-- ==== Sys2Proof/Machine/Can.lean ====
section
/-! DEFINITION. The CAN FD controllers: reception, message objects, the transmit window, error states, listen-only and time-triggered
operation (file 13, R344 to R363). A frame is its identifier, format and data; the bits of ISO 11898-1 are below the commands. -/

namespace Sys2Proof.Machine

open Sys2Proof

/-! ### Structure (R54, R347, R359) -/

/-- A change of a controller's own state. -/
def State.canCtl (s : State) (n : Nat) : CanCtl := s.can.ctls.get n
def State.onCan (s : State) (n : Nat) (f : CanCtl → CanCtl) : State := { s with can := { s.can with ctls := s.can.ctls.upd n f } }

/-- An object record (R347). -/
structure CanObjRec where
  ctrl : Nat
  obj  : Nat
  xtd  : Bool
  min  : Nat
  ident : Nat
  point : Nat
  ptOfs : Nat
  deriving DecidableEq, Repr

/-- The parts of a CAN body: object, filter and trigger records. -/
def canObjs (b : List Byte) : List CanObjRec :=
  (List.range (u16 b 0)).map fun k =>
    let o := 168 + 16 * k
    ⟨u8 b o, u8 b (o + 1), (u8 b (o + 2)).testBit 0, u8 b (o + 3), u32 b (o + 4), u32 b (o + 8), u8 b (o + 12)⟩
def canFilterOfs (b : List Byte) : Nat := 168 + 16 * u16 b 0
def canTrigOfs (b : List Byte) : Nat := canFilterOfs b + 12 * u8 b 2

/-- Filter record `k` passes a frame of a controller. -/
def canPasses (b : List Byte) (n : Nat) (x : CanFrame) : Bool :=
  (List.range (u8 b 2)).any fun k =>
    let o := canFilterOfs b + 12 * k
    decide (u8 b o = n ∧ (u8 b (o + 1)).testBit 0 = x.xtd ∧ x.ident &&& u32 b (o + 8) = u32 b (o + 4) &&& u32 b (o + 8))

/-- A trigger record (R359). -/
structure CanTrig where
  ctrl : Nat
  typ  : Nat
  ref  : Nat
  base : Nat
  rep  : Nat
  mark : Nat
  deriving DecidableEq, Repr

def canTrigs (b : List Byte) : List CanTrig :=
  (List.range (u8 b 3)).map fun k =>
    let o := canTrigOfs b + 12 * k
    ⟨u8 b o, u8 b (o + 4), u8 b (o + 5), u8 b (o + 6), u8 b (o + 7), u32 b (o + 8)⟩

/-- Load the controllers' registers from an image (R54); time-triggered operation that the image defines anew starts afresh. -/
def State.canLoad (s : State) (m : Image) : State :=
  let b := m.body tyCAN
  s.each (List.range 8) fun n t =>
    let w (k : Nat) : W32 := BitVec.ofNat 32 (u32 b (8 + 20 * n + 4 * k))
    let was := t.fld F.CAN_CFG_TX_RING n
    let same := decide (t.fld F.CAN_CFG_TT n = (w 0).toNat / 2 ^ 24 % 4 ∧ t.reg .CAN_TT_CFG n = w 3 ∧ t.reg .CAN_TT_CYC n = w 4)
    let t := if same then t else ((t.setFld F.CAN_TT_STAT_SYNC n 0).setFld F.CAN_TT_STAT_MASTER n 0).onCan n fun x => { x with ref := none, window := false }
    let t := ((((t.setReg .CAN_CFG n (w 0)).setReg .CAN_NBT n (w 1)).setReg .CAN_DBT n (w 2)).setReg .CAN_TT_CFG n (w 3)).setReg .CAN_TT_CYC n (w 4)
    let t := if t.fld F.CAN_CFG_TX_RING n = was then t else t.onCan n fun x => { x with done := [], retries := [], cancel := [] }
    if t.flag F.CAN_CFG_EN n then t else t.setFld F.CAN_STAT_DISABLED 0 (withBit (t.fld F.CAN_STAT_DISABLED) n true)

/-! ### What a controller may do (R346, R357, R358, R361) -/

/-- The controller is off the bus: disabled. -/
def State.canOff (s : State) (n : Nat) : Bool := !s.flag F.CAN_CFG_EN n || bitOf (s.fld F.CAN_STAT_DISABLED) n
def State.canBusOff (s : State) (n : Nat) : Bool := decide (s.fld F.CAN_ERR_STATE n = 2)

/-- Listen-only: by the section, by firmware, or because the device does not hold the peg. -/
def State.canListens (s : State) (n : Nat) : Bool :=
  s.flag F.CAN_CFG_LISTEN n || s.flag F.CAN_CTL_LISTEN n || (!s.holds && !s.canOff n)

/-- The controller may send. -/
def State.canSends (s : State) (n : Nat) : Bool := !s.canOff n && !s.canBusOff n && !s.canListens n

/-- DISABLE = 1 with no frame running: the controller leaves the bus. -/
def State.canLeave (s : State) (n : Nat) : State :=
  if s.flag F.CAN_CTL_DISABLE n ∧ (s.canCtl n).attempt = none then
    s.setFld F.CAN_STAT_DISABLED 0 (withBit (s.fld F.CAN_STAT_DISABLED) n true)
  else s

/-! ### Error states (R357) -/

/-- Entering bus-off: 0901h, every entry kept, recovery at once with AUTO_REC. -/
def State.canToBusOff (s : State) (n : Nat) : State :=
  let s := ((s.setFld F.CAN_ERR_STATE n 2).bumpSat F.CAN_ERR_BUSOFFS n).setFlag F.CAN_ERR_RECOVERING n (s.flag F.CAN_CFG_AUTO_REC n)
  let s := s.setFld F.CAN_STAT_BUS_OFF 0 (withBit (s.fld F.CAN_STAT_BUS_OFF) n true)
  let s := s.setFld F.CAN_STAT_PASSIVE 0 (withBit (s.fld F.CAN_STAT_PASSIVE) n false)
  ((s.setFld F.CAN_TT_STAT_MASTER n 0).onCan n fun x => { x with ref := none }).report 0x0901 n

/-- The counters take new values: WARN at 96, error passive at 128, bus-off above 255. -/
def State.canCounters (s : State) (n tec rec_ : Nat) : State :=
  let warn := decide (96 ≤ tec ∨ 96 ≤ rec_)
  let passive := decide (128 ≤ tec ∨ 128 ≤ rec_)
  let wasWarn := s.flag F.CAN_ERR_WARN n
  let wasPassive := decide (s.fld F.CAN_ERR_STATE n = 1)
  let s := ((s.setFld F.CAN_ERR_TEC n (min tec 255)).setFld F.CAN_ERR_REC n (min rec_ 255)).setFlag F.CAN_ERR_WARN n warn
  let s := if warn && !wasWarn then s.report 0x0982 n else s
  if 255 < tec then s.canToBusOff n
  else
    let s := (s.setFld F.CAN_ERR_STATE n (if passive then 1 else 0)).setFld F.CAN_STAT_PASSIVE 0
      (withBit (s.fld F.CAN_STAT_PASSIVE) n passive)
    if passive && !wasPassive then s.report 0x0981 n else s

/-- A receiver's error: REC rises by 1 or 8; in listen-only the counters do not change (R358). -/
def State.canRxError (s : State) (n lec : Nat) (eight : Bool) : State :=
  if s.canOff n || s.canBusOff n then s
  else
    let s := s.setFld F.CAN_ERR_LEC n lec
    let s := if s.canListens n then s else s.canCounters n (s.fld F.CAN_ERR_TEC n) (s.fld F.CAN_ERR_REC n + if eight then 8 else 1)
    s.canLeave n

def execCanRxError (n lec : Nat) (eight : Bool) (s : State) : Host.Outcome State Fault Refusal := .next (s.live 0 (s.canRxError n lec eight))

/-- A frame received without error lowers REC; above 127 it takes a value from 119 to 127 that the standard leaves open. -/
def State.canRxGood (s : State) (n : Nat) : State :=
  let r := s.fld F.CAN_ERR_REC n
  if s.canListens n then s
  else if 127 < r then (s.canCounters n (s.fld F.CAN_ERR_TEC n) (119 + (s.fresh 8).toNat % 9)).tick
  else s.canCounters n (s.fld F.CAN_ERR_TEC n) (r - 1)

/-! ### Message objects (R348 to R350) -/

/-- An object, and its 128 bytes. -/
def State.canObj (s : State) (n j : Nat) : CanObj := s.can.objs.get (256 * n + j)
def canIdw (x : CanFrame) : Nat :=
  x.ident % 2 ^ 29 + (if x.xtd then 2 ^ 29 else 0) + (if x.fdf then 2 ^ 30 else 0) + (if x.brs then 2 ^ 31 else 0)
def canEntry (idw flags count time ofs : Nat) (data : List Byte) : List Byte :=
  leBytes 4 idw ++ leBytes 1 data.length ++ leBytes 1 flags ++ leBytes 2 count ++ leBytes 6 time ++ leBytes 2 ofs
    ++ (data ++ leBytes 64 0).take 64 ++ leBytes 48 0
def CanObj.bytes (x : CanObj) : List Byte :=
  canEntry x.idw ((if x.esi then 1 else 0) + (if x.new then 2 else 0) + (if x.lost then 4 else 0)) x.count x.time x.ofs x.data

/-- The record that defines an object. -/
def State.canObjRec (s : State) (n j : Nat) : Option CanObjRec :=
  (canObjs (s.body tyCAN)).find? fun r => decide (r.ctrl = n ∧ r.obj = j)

--------------------------------------------------

(What to produce):
Having output the line that contains "let was := t.fld F.CAN_CFG_TX_RING n", stop. Every line before it, back to the first line of the data, must be reproduced exactly.

(Output of the task):
-- ==== Sys2Proof/Machine/Can.lean ====
section
/-! DEFINITION. The CAN FD controllers: reception, message objects, the transmit window, error states, listen-only and time-triggered
operation (file 13, R344 to R363). A frame is its identifier, format and data; the bits of ISO 11898-1 are below the commands. -/

namespace Sys2Proof.Machine

open Sys2Proof

/-! ### Structure (R54, R347, R359) -/

/-- A change of a controller's own state. -/
def State.canCtl (s : State) (n : Nat) : CanCtl := s.can.ctls.get n
def State.onCan (s : State) (n : Nat) (f : CanCtl → CanCtl) : State := { s with can := { s.can with ctls := s.can.ctls.upd n f } }

/-- An object record (R347). -/
structure CanObjRec where
  ctrl : Nat
  obj  : Nat
  xtd  : Bool
  min  : Nat
  ident : Nat
  point : Nat
  ptOfs : Nat
  deriving DecidableEq, Repr

/-- The parts of a CAN body: object, filter and trigger records. -/
def canObjs (b : List Byte) : List CanObjRec :=
  (List.range (u16 b 0)).map fun k =>
    let o := 168 + 16 * k
    ⟨u8 b o, u8 b (o + 1), (u8 b (o + 2)).testBit 0, u8 b (o + 3), u32 b (o + 4), u32 b (o + 8), u8 b (o + 12)⟩
def canFilterOfs (b : List Byte) : Nat := 168 + 16 * u16 b 0
def canTrigOfs (b : List Byte) : Nat := canFilterOfs b + 12 * u8 b 2

/-- Filter record `k` passes a frame of a controller. -/
def canPasses (b : List Byte) (n : Nat) (x : CanFrame) : Bool :=
  (List.range (u8 b 2)).any fun k =>
    let o := canFilterOfs b + 12 * k
    decide (u8 b o = n ∧ (u8 b (o + 1)).testBit 0 = x.xtd ∧ x.ident &&& u32 b (o + 8) = u32 b (o + 4) &&& u32 b (o + 8))

/-- A trigger record (R359). -/
structure CanTrig where
  ctrl : Nat
  typ  : Nat
  ref  : Nat
  base : Nat
  rep  : Nat
  mark : Nat
  deriving DecidableEq, Repr

def canTrigs (b : List Byte) : List CanTrig :=
  (List.range (u8 b 3)).map fun k =>
    let o := canTrigOfs b + 12 * k
    ⟨u8 b o, u8 b (o + 4), u8 b (o + 5), u8 b (o + 6), u8 b (o + 7), u32 b (o + 8)⟩

/-- Load the controllers' registers from an image (R54); time-triggered operation that the image defines anew starts afresh. -/
def State.canLoad (s : State) (m : Image) : State :=
  let b := m.body tyCAN
  s.each (List.range 8) fun n t =>
    let w (k : Nat) : W32 := BitVec.ofNat 32 (u32 b (8 + 20 * n + 4 * k))
    let was := t.fld F.CAN_CFG_TX_RING n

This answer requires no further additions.